### [About this task]
Retype exactly the lines below, beginning with the first and ending with the line where "other terms. -/" appears.

(Records drawn from a dataset)
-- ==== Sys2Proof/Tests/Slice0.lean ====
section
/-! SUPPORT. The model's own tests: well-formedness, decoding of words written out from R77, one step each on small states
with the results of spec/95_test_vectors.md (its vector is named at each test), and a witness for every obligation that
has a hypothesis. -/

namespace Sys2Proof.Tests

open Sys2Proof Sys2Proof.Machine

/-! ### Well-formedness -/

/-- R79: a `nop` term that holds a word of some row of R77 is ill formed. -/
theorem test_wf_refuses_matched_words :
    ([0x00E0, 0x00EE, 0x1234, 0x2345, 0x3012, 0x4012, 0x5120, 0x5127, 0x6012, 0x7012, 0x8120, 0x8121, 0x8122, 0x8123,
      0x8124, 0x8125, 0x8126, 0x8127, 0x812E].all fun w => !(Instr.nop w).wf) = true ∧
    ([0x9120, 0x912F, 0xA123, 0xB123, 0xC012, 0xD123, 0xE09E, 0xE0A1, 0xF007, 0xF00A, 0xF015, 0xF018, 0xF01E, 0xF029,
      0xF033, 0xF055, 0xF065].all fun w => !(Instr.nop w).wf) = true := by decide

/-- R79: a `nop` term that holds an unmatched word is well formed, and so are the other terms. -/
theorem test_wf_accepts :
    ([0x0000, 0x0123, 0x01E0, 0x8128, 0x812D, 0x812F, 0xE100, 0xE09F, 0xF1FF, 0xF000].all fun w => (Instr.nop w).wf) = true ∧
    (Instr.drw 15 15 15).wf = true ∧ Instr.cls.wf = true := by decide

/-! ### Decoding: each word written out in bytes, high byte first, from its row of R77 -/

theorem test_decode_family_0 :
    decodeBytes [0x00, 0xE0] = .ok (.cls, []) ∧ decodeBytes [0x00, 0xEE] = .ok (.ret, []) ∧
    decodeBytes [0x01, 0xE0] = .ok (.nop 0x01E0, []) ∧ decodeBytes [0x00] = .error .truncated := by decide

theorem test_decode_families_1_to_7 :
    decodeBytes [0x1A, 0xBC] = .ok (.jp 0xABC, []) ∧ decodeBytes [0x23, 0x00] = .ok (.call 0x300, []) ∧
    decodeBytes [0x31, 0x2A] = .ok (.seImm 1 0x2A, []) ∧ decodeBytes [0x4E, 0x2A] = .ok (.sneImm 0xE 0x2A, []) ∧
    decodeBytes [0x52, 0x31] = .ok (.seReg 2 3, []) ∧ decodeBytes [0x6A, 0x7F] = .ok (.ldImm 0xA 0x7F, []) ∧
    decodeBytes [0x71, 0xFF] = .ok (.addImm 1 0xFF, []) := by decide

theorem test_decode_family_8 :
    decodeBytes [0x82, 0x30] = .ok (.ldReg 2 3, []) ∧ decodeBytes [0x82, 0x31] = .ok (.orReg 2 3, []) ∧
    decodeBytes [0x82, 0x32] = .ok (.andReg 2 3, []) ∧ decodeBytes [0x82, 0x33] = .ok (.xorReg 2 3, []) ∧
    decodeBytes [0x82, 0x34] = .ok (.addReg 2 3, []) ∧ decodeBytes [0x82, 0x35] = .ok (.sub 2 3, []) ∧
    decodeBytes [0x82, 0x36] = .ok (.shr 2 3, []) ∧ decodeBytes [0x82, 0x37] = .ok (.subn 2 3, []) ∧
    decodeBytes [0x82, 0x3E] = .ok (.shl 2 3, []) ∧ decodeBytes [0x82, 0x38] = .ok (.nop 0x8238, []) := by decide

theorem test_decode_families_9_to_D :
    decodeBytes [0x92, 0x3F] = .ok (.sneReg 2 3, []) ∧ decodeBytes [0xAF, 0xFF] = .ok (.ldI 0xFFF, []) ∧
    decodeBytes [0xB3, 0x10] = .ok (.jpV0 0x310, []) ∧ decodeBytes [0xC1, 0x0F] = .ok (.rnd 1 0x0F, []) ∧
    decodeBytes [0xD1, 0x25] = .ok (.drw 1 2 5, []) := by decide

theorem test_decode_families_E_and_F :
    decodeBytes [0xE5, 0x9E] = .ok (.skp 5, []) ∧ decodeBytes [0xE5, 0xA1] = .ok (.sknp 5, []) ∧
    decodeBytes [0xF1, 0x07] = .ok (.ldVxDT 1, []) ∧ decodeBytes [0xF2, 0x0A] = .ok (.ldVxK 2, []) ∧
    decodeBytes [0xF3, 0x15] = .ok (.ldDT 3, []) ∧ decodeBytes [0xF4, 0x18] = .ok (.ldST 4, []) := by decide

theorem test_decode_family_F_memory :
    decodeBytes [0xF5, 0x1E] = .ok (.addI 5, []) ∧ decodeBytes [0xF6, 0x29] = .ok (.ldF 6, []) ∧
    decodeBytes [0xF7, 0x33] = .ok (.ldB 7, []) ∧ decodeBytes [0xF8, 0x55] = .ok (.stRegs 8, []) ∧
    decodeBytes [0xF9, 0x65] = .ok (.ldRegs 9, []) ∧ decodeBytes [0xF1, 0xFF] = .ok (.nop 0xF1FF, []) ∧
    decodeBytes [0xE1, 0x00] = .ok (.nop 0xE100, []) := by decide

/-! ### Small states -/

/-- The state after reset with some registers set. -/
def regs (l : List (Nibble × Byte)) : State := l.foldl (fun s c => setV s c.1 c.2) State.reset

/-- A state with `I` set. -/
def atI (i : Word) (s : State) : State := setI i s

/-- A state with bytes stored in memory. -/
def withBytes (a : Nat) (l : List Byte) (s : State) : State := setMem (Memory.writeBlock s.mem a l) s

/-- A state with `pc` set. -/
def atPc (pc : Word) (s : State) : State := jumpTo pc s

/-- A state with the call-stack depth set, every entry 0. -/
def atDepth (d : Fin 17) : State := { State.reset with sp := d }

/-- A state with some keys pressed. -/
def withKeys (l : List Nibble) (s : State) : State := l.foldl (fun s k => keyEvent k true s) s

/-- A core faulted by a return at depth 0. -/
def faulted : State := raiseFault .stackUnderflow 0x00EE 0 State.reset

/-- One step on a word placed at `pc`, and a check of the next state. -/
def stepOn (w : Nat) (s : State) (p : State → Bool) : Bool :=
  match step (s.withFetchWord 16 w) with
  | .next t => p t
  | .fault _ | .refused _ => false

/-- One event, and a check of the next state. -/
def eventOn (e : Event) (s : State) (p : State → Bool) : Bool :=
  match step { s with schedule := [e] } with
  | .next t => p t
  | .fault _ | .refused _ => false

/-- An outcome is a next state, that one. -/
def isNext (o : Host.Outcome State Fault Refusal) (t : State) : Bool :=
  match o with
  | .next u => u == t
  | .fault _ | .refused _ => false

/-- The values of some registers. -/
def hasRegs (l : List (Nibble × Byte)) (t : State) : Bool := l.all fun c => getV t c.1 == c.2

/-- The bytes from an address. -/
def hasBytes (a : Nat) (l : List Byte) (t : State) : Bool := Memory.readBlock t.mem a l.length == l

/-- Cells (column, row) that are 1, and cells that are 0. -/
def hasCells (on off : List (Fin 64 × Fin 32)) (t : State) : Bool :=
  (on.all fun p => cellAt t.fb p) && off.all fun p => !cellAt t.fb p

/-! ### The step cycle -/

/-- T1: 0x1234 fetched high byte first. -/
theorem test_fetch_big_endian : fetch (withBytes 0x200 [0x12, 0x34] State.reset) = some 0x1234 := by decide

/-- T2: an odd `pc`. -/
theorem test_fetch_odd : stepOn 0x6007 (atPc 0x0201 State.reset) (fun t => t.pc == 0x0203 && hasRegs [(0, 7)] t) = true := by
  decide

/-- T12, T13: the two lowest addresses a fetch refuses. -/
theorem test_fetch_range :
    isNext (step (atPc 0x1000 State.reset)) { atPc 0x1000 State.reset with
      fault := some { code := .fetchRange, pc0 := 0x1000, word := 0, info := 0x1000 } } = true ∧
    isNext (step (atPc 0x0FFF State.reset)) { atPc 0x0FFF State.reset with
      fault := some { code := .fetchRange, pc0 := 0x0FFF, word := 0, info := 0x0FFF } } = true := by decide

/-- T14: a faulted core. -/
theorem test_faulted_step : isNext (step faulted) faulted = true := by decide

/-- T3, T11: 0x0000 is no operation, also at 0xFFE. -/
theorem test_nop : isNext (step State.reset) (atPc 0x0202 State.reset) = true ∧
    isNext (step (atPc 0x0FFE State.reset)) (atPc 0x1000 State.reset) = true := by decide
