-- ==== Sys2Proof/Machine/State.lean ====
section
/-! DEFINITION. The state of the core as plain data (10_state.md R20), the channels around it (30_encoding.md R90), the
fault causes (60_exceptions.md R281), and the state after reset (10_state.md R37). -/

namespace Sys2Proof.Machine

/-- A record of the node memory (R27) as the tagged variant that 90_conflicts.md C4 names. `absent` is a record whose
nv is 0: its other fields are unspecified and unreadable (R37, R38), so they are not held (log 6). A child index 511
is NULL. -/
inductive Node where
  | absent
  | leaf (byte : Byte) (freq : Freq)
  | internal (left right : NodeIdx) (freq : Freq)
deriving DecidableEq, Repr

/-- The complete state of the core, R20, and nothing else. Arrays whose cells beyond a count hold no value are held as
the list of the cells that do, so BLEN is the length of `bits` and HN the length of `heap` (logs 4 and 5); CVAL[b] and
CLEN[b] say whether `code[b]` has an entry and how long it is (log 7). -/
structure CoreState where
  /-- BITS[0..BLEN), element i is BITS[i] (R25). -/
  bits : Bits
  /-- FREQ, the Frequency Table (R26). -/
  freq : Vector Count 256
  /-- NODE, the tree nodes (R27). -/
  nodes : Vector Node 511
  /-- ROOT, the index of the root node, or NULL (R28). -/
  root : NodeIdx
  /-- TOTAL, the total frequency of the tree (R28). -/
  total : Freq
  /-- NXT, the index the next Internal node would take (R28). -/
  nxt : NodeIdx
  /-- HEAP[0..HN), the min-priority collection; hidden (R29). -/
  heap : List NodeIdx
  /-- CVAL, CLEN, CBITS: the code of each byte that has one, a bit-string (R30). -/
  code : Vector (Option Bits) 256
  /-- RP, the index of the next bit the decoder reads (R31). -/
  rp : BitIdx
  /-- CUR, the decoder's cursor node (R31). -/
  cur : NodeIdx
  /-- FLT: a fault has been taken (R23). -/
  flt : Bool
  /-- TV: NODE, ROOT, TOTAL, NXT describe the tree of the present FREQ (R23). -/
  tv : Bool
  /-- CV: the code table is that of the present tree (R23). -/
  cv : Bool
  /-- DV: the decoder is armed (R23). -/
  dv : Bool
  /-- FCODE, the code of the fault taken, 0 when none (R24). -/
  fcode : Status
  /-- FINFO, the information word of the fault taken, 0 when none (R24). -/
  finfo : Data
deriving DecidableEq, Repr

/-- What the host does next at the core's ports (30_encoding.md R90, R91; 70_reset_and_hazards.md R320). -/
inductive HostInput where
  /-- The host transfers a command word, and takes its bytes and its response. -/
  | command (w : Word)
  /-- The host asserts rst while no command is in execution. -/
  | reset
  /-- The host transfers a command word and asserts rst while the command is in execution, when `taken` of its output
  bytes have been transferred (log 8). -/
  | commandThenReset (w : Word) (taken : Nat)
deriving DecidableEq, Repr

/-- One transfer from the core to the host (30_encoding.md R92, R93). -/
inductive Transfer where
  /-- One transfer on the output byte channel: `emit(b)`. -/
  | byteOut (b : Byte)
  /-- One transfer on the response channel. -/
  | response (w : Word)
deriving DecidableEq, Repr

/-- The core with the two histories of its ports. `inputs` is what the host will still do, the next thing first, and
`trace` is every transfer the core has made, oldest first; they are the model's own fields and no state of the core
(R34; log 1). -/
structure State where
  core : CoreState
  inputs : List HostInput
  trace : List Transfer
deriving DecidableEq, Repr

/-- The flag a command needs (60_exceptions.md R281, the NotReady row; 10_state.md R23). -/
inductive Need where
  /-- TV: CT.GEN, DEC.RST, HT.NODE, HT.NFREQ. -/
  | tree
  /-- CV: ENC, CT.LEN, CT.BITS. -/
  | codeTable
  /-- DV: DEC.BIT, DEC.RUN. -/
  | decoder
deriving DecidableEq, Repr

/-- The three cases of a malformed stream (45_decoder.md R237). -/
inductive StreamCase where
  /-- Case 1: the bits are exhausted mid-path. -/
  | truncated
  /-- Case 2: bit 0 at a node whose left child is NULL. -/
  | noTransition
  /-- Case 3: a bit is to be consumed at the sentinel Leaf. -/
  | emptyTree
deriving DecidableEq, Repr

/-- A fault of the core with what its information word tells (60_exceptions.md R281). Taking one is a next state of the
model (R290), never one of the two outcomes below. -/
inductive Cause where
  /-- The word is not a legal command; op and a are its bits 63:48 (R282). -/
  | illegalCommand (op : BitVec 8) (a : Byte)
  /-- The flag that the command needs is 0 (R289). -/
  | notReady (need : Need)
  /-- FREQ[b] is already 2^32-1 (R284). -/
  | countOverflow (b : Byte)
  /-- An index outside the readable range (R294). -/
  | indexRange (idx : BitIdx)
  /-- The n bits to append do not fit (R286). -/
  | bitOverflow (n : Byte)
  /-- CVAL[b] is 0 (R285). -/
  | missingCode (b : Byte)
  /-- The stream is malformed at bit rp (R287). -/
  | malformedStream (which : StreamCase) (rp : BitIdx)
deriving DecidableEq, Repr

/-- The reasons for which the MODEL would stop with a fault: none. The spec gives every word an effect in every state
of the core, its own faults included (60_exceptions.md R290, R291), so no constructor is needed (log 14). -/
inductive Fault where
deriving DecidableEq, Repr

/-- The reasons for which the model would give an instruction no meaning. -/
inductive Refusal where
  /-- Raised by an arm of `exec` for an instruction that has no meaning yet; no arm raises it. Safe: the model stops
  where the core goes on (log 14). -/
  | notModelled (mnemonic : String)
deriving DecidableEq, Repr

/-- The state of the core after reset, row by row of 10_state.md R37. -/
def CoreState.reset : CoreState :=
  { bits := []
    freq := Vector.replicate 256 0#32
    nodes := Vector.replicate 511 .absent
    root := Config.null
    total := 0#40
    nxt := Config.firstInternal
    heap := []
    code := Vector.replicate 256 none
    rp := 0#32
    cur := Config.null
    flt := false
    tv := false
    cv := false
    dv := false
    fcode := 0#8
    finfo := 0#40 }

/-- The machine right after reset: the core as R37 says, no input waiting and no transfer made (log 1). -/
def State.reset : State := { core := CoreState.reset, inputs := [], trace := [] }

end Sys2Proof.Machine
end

### [Answer to the exercise]
-- ==== Sys2Proof/Tests/Slice0.lean ====
section
/-! SUPPORT. The model's own tests: well-formedness, decoding of words written out from R77, one step each on small states
with the results of spec/95_test_vectors.md (its vector is named at each test), and a witness for every obligation that
has a hypothesis. -/

namespace Sys2Proof.Tests

open Sys2Proof Sys2Proof.Machine

/-! ### Well-formedness -/

/-- R79: a `nop` term that holds a word of some row of R77 is ill formed. -/
theorem test_wf_refuses_matched_words :
    ([0x00E0, 0x00EE, 0x1234, 0x2345, 0x3012, 0x4012, 0x5120, 0x5127, 0x6012, 0x7012, 0x8120, 0x8121, 0x8122, 0x8123,
      0x8124, 0x8125, 0x8126, 0x8127, 0x812E].all fun w => !(Instr.nop w).wf) = true ∧
    ([0x9120, 0x912F, 0xA123, 0xB123, 0xC012, 0xD123, 0xE09E, 0xE0A1, 0xF007, 0xF00A, 0xF015, 0xF018, 0xF01E, 0xF029,
      0xF033, 0xF055, 0xF065].all fun w => !(Instr.nop w).wf) = true := by decide

/-- R79: a `nop` term that holds an unmatched word is well formed, and so are the other terms. -/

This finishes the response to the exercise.